China has made significant inroads into the central Asia region during Russia-Ukraine crisis. Russia has award the Chinese many opportunities in efforts to strengthen bilateral relations within the context of pushing forward multipolar solidarity.

Kazakhstan is currently widening its economic cooperation with the Chinese, thus China has gained stronger economic muscles in the region. Kazakhstan and China signed 47 agreements worth $22 billion during Kazakh President Kassym-Jomart Tokayev’s visit to China, Tokayev’s press service said following a Kazakh-Chinese investment round table.

“Last year, bilateral trade reached a record $31 billion. China is one of the five largest investors in the Kazakh economy with total investment amounting to $23 billion,” the head of state was quoted as saying.
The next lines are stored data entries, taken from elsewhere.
-- ==== Sys2Proof/Machine/Lanes.lean ====
section
/-! DEFINITION. Camera and cascade lanes (chapter 4; R220 for the cascade): block lock, alignment, training, map changes,
test loops. -/

namespace Sys2Proof.Machine

/-- What other chapters do when a group's stream is released after it was not up, when it stops, and when a lane that a
command takes out of TEST meets its condition (R104). -/
structure LaneHooks where
  onUp : Env → Dev → Nat → Bool → Dev
  onStop : Env → Dev → Nat → Dev

/-! ### Lanes and groups -/

/-- PAYLOAD_CAPACITY in Mbit/s (R76, R106). -/
def payloadCapacity (d : Dev) (g : Nat) : Nat :=
  let lane := match groupRate d g with | 0 => 10000 | 1 => 12500 | _ => 25000
  popCount 8 (d.port g).mask * lane * 16383 / 16384

/-- TRAIN_TARGET and EYE_MIN of a lane; a cascade side has no such objects and takes the defaults (DESIGN CHOICE, log 28). -/
def trainTarget (d : Dev) (l : Nat) : Nat := if l < 128 then d.gn (0x2000 + 0x100 * (l / 8)) 4 else 0x40
/-- EYE_MIN of a lane. -/
def eyeMin (d : Dev) (l : Nat) : Nat := if l < 128 then d.gn (0x2000 + 0x100 * (l / 8)) 5 else 0x20

/-- A lane's result group publishes. -/
def lanePub (d : Dev) (l : Nat) : Dev := d.publish (laneRes l)

/-- A group's result group publishes; the cascade groups have none. -/
def groupPub (d : Dev) (g : Nat) : Dev := if g < 16 then d.publish (0x2001 + 0x100 * g) else d

/-- LINK_STATE moved. -/
def laneTo (d : Dev) (l : Nat) (st : LinkState) : Dev :=
  if (d.lane l).link = st then d else lanePub (d.setLane l { d.lane l with link := st }) l

/-- A lane counter incremented and published. -/
def laneInc (d : Dev) (l sub : Nat) : Dev := d.incP (laneRes l) sub

/-- A bit of a lane's FLAGS set. -/
def laneFlag (d : Dev) (l b : Nat) : Dev := lanePub (d.setFlag (laneRes l) 2 b) l

/-- PORT_LINK moved. -/
def portTo (d : Dev) (g : Nat) (st : PortLink) : Dev :=
  if (d.port g).link = st then d else groupPub (d.setPort g { d.port g with link := st }) g

/-- Whether a group's link is up. -/
def linkUp (d : Dev) (g : Nat) : Bool := (d.port g).link == .up || (d.port g).link == .upDegraded

/-- Whether a group's stream runs. -/
def streamRuns (d : Dev) (g : Nat) : Bool := linkUp d g && (d.port g).stoppedAt.isNone

/-- A lane-layer block with its CRC (R81). -/
def laneBlk (b : List Byte) : List Byte := let x := padTo b 6 0; x ++ toBE 2 (crc16 x)

/-- Whether a lane-layer block's CRC is right (R81). -/
def blkOk (b : List Byte) : Bool := b.length == 8 && crc16 (b.take 6) == beAt b 6 2

/-- A byte of a block. -/
def blkAt (b : List Byte) (i : Nat) : Nat := (nth b i 0).toNat

/-! ### Power (R93, R94) -/

/-- The bits that a locked checker has checked by now are counted (R102). Where it reads the ball, the errors among them are the
environment's: an open number, at most the 64 in 1,024 above which lock drops. In loops 1 and 2 only an injection makes one. -/
def chkSettle (e : Env) (d : Dev) (l : Nat) : Dev :=
  let x := d.lane l
  if x.chk = 2 then
    let n := bitsIn d (laneGroup d l) (e.raw - x.chkFrom)
    let d1 := (d.setLane l { x with chkFrom := e.raw }).add (laneRes l) 0x0C n
    if hearsBall d l then
      let (err, d2) := d1.fresh 64
      d2.add (laneRes l) 0x0D (err % (n / 16 + 1) : Nat)
    else d1
  else d

/-- LOOP, GEN_EN, CHK_EN and INJECT cleared when a lane leaves TEST (R104). -/
def laneLeaveTest (e : Env) (d : Dev) (l : Nat) : Dev :=
  let d1 := (chkSettle e d l).clearSubs (laneTst l) [1, 4, 5]
  lanePub (d1.setLane l { d1.lane l with chk := 0, inject := none }) l

/-- A lane's PHY powered down: electrical idle; where it was in TEST, it has left it (R104). -/
def laneOff (e : Env) (d : Dev) (l : Nat) : Dev :=
  let d1 := laneLeaveTest e d l
  d1.setLane l { reqSeq := (d1.lane l).reqSeq }

/-- A lane powered: its receiver hunts, and its transmitter starts. -/
def laneOn (e : Env) (d : Dev) (l : Nat) : Dev :=
  if (d.lane l).powered then d
  else
    let x : Lane := { reqSeq := (d.lane l).reqSeq, powered := true, link := .hunt,
                      scr := Config.scrambleStart l % 2 ^ 58, lastSlot := slotFrom d (laneGroup d l) e.raw - 1 }
    lanePub (d.setLane l x) l

/-- MAP_STATUS written (R105); the cascade groups have none. -/
def mapStatus (d : Dev) (g v : Nat) : Dev := if g < 16 then d.put (0x2002 + 0x100 * g) 2 v else d

/-- A map change ended with a status: its request is sent no more. -/
def mapEnd (d : Dev) (g v : Nat) : Dev :=
  let pt := d.port g
  mapStatus (d.setPort g { pt with change := none, txq := pt.txq.filter (fun x => nth x.bytes 0 0 != 0xAC#8) }) g v

/-- A group brought up from OFF (R94): its configured lanes are powered and hunt. -/
def groupOn (e : Env) (d : Dev) (g : Nat) : Dev :=
  portTo ((groupLaneList d g).foldl (laneOn e) d) g .training

/-- A lane goes OFF with its group; a command of its own that still waits ends CANCELLED (R94, R486). -/
def laneDown (e : Env) (d : Dev) (l : Nat) : Dev :=
  let d1 := unitMove e (laneOff e d l) (uLane l) .off
  let u := d1.unit (uLane l)
  if u.cmd.isSome then d1.setUnit (uLane l) { u with cmd := none, status := .cancelled } else d1

/-- Every lane of a group to OFF, in reverse order (R487): the active mask becomes empty and a pending map change ends REFUSED
(R94). -/
def groupOff (e : Env) (d : Dev) (g : Nat) : Dev :=
  let ls := if g < 16 then (List.range 8).map (fun i => groupBase g + i) else groupLaneList d g
  let d1 := ls.reverse.foldl (laneDown e) d
  let d2 := if (d1.port g).change.isSome then mapEnd d1 g 3 else d1
  groupPub (d2.setPort g { txSeq := (d2.port g).txSeq, alignSeq := (d2.port g).alignSeq }) g

/-- A lane's command out of TEST takes effect (R104). -/
def laneOutOfTest (e : Env) (d : Dev) (l target : Nat) : Dev :=
  let d1 := laneLeaveTest e d l
  let d2 := d1.setLane l { d1.lane l with leaveTest := none }
  let d3 := unitMove e d2 (uLane l) (if target = 2 then .shadow else .bypass)
  d3.setUnit (uLane l) { d3.unit (uLane l) with cmd := none, status := .done }

/-! ### Map changes (R95 to R99) -/

/-- Whether this device takes the BLX16's part in R95 and R96 (R220): the one with the lower device number. -/
def weRequest (d : Dev) (g : Nat) : Bool := g < 16 || decide (d.gn 0x1000 4 < d.gn (0x1B12 + g % 2) 2)

/-- The lanes of a group that are ALIGNED and IN_SERVICE or SHADOW, as a list of indexes. -/
def alignedIn (d : Dev) (g : Nat) : List Nat :=
  (bitsOf 8 (groupLanes d g)).filter (fun i =>
    let l := groupBase g + i
    (d.lane l).link == .aligned && (d.ustate (uLane l) == .inService || d.ustate (uLane l) == .shadow))

/-- Whether a mask is accepted (R95). -/
def maskOk (d : Dev) (g mask : Nat) : Bool :=
  let n := popCount 8 mask
  (n == 1 || n == 2 || n == 4 || n == popCount 8 (groupLanes d g)) &&
  mask &&& groupLanes d g == mask && (bitsOf 8 mask).all (fun i => (alignedIn d g).contains i)

/-- A lane map block (R96). -/
def mapBlock (ack : Bool) (target mask : Nat) : List Byte :=
  laneBlk [0xAC, if ack then 0x80 else 0, BitVec.ofNat 8 target, BitVec.ofNat 8 mask]

/-- The lanes of a group's active mask, by number. -/
def maskLanes (d : Dev) (g : Nat) : List Nat := (bitsOf 8 (d.port g).mask).map (fun i => groupBase g + i)

/-- A lane-layer block sent on every lane of a group's active mask in one slot (R84), repeated up to a raw instant. -/
def sendOnMask (e : Env) (d : Dev) (g : Nat) (blk : List Byte) (until_ : Nat) : Dev :=
  (maskLanes d g).foldl (fun d l => d.emit (.laneBlock l blk e.raw))
    (txPut e d g { prio := 1, lanes := maskLanes d g, bytes := blk, due := e.raw, until_ := until_ })

/-- A lane map request sent (R95): the earliest target is the last alignment sequence number received plus 2. It takes the place
of an earlier one (R99) and is repeated 8 times, every 64 blocks (R96). -/
def mapSend (e : Env) (d : Dev) (g mask : Nat) : Dev :=
  let target := ((d.port g).alignSeq + 2) % 256
  let d1 := mapStatus (d.setPort g { d.port g with change := some { mask := mask, target := target, sentAt := e.raw } }) g 1
  sendOnMask e (txStop e d1 g 0xAC none) g (mapBlock false target mask) (e.raw + blocksTt d g 513)

/-- The largest valid mask of the ALIGNED lanes: 4, 2 or 1, the lowest indexes first (R98). -/
def degradeMask (d : Dev) (g : Nat) : Option Nat :=
  let l := alignedIn d g
  let n := if 4 ≤ l.length then 4 else if 2 ≤ l.length then 2 else l.length
  if n = 0 then none else some (sumN ((l.take n).map (fun i => 2 ^ i)))

/-- Whether AUTO_DEGRADE is in force (R98, R220). -/
def autoDegrade (d : Dev) (g : Nat) : Bool := 16 ≤ g || d.gb (0x2000 + 0x100 * g) 3

/-- A lane of the active mask has failed: the stream stops (R86), a pending change is given up (R99), and the degrade
mask is requested or the port waits BROKEN (R98). -/
def streamStop (h : LaneHooks) (e : Env) (d : Dev) (g : Nat) : Dev :=
  let pt := d.port g
  let first := pt.stoppedAt.isNone
  let d1 := if first then d.setPort g { pt with stoppedAt := some e.raw } else d
  let d2 := if first && g < 16 then d1.incP (0x2001 + 0x100 * g) 5 else d1
  let d3 := if (d2.port g).change.isSome then mapEnd d2 g 3 else d2
  let d4 := if first then h.onStop e d3 g else d3
  match autoDegrade d4 g, degradeMask d4 g with
  | true, some mask => if weRequest d4 g then mapSend e d4 g mask else d4
  | _, _ => portTo d4 g .broken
Tokayev said that despite the challenging economic situation in the world, trade and economic relations between Kazakhstan and China continue to develop dynamically.

The Kazakhstan-China oil pipeline expansion will cost about $200 million, said Magzum Mirzagaliyev, the chief executive officer Kazakh national oil and gas company KazMunayGas (KMG). “The cost of the expansion project will be about $200 million. We intend to start work next year and complete it in two or three years,” Mirzagaliyev said on the sidelines of the Kazakh-Chinese talks in Xi’an, according to Orda.kz.

The project will allow Kazakhstan to increase oil exports. Today’s throughput capacity of the Atyrau-Kenkiyak and Kenkiyak-Kumkol sections of the oil pipeline is only 6 million tonnes, so KMG and CNPC have signed today an agreement to expand the capacity of these pipelines, Mirzagaliyev said.

Theoretically, Kazakhstan could boost oil exports to 20 million tonnes from today’s 1 million-2 million tonnes, according to Mirzagaliyev. “The throughput capacity of the Atasu-Alashankou section is 20 million tonnes, which, theoretically, could be filled with our oil. Today, the transit of Russian oil is 10 million tonnes, and Kazakhstan exports about 1-2 million tonnes. That is why, we have reached agreement on the expansion [of the pipeline capacity],” the head of KMG said.

In addition, construction of Kazakhstan’s logistics center gets underway at Xi’an Dry Port. “This hub linking the Shaanxi region with Kazakhstan and Central Asia will open the way to Europe, Turkey and Iran. The project will give a new impetus to cooperation between the two countries,” Kazakh President Kassym-Jomart Tokayev said at the groundbreaking ceremony.

He said that last year 23 million tonnes of cargo was shipped between the two countries by rail, which is a record-high figure. Transit shipping of goods in the first quarter of this year increased by 35% and exceeded 7 million tonnes. Tokayev said that over the past 15 years, Kazakhstan had invested $35 billion in the freight transportation sector.

From next year, the dry port is expected to handle electronics and computer components, automobiles and auto components, textiles, clothing, footwear and accessories, food and agricultural products, construction products and building materials, as well as ores, metals and chemical products.

Leaders of Kazakhstan, Kyrgyzstan, Tajikistan, Turkmenistan and Uzbekistan would take part in this special economic summit. Chinese Foreign Ministry Spokeswoman Hua Chunying announced that China’s Xi’an would host the China-Central Asia Summit on May 18-19 in the city of Xi’an in the Shaanxi Province.